TABLE 2: Application of the financial control subcategories.

Type of relationship: This category analyses the relationship between the parties and whether the contract reflects the true nature of the relationship they intend to form. Four subcategories aid in this assessment:

  1. Written contracts: A written contract, indicating either that a worker is an employee or independent contractor, is insufficient if the true nature of relations between the business and worker reflects the opposite (IRS 2021b).

    The contract between Uber and its drivers states that the drivers are independent contractors.

  2. Employee benefits: Independent contractors are typically not entitled to benefits, such as insurance, pension plans, paid leave and disability insurance. However, the absence of such benefits does not necessarily disqualify a worker from being an employee (IRS 2021b).

    Uber does not provide drivers with these benefits. Although not conclusive, this suggests independent contractor status.

  3. Permanency of the relationship: Relationships created with the intent by both parties of being indefinite, is indicative of an employer–employee relationship. A relationship that is intended to last for a project or predetermined period suggests that the worker is an independent contractor (IRS 2021b).

    The relationship between Uber and its drivers exists on a trip-by-trip basis. However, it could also be said that at the time of registering with Uber the parties do not have a fixed end point in mind.

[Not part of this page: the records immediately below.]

/-- The tile's command changed, and its cores settled. -/
def State.updCmd (s : State) (t : Nat) (f : TileCmd → TileCmd) : State :=
  s.updTile t (fun x => Tile.settle { x with cur := x.cur.map f })

def State.updThread (s : State) (t th : Nat) (f : Thread → Thread) : State :=
  s.updCmd t (fun c => { c with threads := Tbl.upd c.threads th {} f })

/-- Hart index of a tile's hardware thread (R555). -/
def tileHart (t th : Nat) : Nat := 8 + 32 * t + th

/-- The thread an instruction of which is about to be performed: its command is RUNNING, it is ready, its core runs it,
and the debug module has not halted it (R555). -/
def State.running? (s : State) (t th : Nat) : Option (TileCmd × Thread) :=
  if !s.live || s.jtag.dbg.halted.contains (tileHart t th) then none
  else match s.cmd? t with
    | none => none
    | some c =>
      match c.thread? th with
      | none => none
      | some h =>
        if c.phase = .running && h.ready && Tbl.getD (s.tile t).core (th / 8) none = some (th % 8) then some (c, h)
        else none

/-! ## Operations -/

/-- An operation by handle. -/
def TileCmd.op? (c : TileCmd) (h : Nat) : Option Op := c.ops.find? (fun o => o.handle = h)

/-- The operation has completed. -/
def TileCmd.isDone (c : TileCmd) (h : Nat) : Bool :=
  match c.op? h with
  | some o => o.phase = .complete
  | none => false

/-- A dependency handle is satisfied: none, or complete (R103, R105). -/
def TileCmd.depOk (c : TileCmd) (h : Nat) : Bool := h = 0 || c.isDone h

/-- The operation at the head of its unit's queue, with its dependencies complete (R105). -/
def TileCmd.atHead (c : TileCmd) (h : Nat) : Option Op :=
  match c.op? h with
  | none => none
  | some o =>
    if o.phase = .queued && (c.ops.find? (fun p => p.unit = o.unit && p.phase = .queued)).map (·.handle) = some h &&
        c.depOk (fld o.desc 4 4) && c.depOk (fld o.desc 8 4) then some o
    else none

/-- Change one operation. -/
def TileCmd.setOp (c : TileCmd) (h : Nat) (f : Op → Op) : TileCmd :=
  { c with ops := c.ops.map (fun o => if o.handle = h then f o else o) }

/-- Operations waiting in a unit's queue (R105). -/
def TileCmd.queuedIn (c : TileCmd) (u : Nat) : Nat := (c.ops.filter (fun o => o.unit = u && o.phase = .queued)).length

/-- Every operation issued so far, up to a handle, has completed. -/
def TileCmd.opsDoneTo (c : TileCmd) (h : Nat) : Bool := c.ops.all (fun o => h < o.handle || o.phase = .complete)

/-- A load of the thread has not returned (R100, R102). -/
def Thread.loading (t : Thread) : Bool :=
  match t.wait with
  | some (.issue _ _) => true
  | some (.remote _ _ _ _) => true
  | some (.held _) => true
  | _ => false

/-- No access of any thread is outstanding. -/
def TileCmd.quiet (c : TileCmd) : Bool := c.threads.all (fun e => e.2.outst = 0 && !e.2.loading)

/-- Stores in the store buffer of a thread's core (R102). -/
def TileCmd.buffered (c : TileCmd) (th : Nat) : Nat :=
  ((c.threads.filter (fun e => e.1 / 8 = th / 8)).map (·.2.outst)).sum

/-- Wait conditions that have cleared let their threads go on (R102). -/
def TileCmd.wake (c : TileCmd) : TileCmd :=
  let clear := fun (th : Nat) (t : Thread) => match t.wait with
    | some (.op h) => c.isDone h
    | some (.room u) => decide (c.queuedIn u < 16)
    | some .fence => t.outst = 0
    | some (.fencet h) => c.quiet && c.opsDoneTo h
    | some .storeBuf => decide (c.buffered th < 16)
    | _ => false
  { c with threads := c.threads.map (fun e => if clear e.1 e.2 then (e.1, { e.2 with wait := none }) else e) }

  4. Services provided as key activities of the business: A worker providing such services is more likely to be subject to the control of a business and therefore an employee (IRS 2021b).

    Transport is the essence of Uber’s business. Drivers are therefore providing a key service, which is being controlled by means of the rating system, as discussed under behavioural control. Uber drivers are not allowed to delegate or subcontract to a third party.

The application of the type of relationship category may be summarised as presented in Table 3.

TABLE 3: Application of the type of relationship subcategories.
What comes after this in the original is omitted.